• **EXERCISE AIM**: The expected answer is the set of lines in the data below between the line holding "-- ==== Sys2Proof/Machine/Flags.lean" and the line holding "def ErrCode.bits : ErrCode → BitVec 4", inclusive, written out exactly.

• **EXCERPTED DATA**:
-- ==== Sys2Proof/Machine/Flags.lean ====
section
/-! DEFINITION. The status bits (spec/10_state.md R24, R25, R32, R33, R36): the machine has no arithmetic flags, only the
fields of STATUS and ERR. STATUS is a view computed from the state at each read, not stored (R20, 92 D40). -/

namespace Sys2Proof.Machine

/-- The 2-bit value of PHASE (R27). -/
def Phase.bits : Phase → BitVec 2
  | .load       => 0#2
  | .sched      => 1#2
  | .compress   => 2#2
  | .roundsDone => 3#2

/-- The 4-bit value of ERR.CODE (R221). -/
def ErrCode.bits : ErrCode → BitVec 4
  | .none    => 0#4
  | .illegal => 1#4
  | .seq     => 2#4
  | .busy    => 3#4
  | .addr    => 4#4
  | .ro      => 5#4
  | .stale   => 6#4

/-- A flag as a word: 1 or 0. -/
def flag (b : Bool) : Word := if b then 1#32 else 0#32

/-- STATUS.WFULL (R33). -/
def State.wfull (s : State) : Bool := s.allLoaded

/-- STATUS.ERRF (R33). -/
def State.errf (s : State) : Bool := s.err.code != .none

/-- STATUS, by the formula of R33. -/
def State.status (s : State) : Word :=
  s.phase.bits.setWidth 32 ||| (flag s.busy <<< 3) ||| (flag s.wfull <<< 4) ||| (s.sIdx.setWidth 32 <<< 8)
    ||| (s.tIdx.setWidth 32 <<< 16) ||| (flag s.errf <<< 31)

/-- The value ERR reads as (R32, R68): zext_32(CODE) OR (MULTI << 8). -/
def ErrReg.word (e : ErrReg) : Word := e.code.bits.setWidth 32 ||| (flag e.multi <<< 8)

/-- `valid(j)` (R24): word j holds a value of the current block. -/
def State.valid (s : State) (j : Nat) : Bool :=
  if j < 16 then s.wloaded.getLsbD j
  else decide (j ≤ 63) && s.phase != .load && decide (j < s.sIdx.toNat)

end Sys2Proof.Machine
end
---
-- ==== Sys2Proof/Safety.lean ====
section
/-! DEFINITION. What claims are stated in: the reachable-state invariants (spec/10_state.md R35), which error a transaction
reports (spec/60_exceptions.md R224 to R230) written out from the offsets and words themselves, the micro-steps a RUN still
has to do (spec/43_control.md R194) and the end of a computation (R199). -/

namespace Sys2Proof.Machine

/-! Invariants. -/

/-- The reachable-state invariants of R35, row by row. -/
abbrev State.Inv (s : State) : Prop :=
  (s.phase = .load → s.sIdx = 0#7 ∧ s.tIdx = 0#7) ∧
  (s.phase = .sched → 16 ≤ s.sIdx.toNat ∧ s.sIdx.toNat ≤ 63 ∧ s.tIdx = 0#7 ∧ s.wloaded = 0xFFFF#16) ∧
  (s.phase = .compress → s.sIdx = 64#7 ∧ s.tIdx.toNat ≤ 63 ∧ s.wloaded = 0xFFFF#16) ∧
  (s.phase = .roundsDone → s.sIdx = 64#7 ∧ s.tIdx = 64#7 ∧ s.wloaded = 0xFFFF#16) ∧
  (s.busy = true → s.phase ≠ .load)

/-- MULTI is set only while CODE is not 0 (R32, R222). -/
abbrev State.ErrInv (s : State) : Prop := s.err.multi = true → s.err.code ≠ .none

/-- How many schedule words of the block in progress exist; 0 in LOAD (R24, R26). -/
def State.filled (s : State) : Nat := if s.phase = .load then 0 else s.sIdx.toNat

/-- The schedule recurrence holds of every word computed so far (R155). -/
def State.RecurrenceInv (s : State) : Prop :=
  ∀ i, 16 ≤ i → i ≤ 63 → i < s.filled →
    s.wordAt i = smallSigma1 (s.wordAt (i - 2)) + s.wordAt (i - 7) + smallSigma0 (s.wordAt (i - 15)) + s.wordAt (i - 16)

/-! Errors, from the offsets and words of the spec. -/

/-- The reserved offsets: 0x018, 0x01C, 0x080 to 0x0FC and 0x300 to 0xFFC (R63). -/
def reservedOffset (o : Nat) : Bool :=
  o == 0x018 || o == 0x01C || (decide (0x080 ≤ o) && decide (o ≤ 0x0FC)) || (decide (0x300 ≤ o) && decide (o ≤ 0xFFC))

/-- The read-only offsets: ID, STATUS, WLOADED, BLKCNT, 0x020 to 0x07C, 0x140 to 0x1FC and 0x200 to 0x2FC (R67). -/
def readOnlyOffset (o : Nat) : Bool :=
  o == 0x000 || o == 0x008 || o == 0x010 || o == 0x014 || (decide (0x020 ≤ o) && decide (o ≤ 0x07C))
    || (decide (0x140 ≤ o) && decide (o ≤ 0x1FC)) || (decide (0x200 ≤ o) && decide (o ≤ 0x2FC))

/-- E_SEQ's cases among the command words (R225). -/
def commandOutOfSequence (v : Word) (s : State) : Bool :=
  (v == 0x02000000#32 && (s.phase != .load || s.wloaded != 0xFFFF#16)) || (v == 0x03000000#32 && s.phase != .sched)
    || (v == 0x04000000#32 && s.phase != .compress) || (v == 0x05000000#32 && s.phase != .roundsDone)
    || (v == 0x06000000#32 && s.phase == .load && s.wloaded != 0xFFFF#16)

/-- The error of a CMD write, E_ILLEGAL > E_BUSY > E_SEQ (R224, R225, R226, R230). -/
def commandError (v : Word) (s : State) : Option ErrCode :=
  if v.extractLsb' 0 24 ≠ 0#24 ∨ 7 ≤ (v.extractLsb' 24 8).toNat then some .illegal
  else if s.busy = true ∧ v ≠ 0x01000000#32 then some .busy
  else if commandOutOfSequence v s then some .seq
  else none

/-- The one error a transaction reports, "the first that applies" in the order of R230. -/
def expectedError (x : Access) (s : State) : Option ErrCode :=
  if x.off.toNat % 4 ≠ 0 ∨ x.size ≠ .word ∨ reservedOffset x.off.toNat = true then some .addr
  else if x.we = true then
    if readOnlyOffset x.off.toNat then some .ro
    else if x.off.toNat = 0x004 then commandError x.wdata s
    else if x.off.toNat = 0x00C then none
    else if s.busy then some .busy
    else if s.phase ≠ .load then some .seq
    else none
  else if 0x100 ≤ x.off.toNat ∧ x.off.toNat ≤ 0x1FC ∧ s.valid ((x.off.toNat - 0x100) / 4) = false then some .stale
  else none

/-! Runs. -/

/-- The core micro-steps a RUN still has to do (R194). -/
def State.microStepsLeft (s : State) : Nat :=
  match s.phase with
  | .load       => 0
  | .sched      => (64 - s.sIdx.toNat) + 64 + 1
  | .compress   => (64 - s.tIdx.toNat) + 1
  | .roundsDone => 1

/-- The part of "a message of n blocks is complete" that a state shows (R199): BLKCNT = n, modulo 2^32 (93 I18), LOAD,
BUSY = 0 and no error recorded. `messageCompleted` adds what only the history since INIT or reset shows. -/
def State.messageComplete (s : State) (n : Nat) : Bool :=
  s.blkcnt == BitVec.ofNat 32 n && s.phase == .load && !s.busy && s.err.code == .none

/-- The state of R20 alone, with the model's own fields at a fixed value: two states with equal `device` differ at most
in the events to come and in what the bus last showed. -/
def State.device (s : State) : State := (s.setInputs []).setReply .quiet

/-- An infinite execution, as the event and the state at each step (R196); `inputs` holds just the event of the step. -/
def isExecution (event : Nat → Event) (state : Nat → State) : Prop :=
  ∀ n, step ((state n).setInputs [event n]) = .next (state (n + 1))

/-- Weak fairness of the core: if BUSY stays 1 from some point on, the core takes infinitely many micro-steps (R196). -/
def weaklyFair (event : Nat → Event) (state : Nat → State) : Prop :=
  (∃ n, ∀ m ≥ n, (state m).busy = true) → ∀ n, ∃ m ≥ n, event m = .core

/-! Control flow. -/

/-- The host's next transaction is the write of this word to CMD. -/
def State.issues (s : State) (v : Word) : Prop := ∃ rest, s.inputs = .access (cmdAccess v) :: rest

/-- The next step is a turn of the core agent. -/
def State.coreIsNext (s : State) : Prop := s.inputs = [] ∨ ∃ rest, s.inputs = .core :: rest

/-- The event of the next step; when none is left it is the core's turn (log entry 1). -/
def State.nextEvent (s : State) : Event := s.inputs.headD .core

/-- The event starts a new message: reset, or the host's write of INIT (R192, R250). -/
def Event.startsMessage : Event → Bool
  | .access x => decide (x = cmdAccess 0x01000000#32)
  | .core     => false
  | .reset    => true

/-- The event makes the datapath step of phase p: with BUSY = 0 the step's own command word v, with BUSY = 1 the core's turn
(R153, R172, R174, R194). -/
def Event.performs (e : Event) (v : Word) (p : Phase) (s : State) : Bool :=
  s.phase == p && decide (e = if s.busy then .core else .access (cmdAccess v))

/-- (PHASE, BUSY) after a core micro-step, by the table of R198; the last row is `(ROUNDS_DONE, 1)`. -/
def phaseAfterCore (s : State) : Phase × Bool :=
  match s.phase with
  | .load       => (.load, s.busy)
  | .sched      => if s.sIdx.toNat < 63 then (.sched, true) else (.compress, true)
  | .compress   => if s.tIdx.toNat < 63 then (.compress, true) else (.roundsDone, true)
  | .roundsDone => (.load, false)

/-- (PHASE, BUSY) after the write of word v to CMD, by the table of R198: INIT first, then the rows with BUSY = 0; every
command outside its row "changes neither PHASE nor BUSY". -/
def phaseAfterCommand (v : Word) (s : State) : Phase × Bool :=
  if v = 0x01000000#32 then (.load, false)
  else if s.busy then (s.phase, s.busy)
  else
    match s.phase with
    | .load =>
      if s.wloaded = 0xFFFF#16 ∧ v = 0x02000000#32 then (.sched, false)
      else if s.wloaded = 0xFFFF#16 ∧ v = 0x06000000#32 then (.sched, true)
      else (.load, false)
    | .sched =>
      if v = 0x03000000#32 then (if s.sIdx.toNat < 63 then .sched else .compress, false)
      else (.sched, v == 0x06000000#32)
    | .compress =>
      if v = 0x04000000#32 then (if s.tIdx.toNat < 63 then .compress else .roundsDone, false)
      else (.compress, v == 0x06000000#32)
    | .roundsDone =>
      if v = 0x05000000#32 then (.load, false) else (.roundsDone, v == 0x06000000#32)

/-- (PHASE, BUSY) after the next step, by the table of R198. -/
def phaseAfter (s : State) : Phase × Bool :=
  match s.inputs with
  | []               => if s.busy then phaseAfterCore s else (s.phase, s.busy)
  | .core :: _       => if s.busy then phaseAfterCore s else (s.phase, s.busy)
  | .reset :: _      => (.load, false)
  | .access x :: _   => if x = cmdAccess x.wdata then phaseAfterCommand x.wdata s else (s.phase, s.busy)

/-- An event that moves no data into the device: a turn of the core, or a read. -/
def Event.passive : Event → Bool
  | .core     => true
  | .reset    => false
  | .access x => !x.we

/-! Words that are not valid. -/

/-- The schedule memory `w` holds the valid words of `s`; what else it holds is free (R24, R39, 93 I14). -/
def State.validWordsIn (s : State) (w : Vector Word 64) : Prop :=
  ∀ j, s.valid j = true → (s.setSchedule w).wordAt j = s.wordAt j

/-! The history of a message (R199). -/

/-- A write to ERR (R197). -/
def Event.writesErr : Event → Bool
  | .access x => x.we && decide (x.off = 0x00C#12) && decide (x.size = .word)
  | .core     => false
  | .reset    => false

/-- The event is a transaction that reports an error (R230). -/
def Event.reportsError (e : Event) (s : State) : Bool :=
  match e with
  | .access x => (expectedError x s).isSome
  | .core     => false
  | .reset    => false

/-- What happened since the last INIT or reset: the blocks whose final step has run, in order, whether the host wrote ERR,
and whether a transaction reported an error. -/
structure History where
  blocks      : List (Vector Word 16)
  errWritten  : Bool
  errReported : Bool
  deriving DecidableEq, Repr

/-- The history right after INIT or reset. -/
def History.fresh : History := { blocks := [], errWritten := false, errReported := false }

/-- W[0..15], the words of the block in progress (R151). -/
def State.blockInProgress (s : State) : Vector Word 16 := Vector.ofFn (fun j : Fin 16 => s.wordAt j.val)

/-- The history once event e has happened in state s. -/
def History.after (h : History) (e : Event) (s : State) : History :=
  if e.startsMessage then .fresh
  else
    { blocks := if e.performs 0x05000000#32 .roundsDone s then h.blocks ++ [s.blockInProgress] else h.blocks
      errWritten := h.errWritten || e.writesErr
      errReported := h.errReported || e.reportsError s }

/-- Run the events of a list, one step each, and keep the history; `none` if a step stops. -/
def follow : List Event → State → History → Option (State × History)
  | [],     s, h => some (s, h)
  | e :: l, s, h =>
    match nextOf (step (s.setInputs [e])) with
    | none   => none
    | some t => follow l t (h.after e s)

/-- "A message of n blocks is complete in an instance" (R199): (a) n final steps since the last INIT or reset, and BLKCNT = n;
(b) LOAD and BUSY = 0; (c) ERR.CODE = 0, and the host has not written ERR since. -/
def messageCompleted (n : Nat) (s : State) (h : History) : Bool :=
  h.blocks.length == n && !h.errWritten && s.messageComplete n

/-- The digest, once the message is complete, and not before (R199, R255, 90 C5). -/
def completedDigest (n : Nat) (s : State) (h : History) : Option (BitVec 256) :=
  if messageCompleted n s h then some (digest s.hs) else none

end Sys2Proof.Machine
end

• **WORKED SOLUTION**:
-- ==== Sys2Proof/Machine/Flags.lean ====
section
/-! DEFINITION. The status bits (spec/10_state.md R24, R25, R32, R33, R36): the machine has no arithmetic flags, only the
fields of STATUS and ERR. STATUS is a view computed from the state at each read, not stored (R20, 92 D40). -/

namespace Sys2Proof.Machine

/-- The 2-bit value of PHASE (R27). -/
def Phase.bits : Phase → BitVec 2
  | .load       => 0#2
  | .sched      => 1#2
  | .compress   => 2#2
  | .roundsDone => 3#2

/-- The 4-bit value of ERR.CODE (R221). -/
def ErrCode.bits : ErrCode → BitVec 4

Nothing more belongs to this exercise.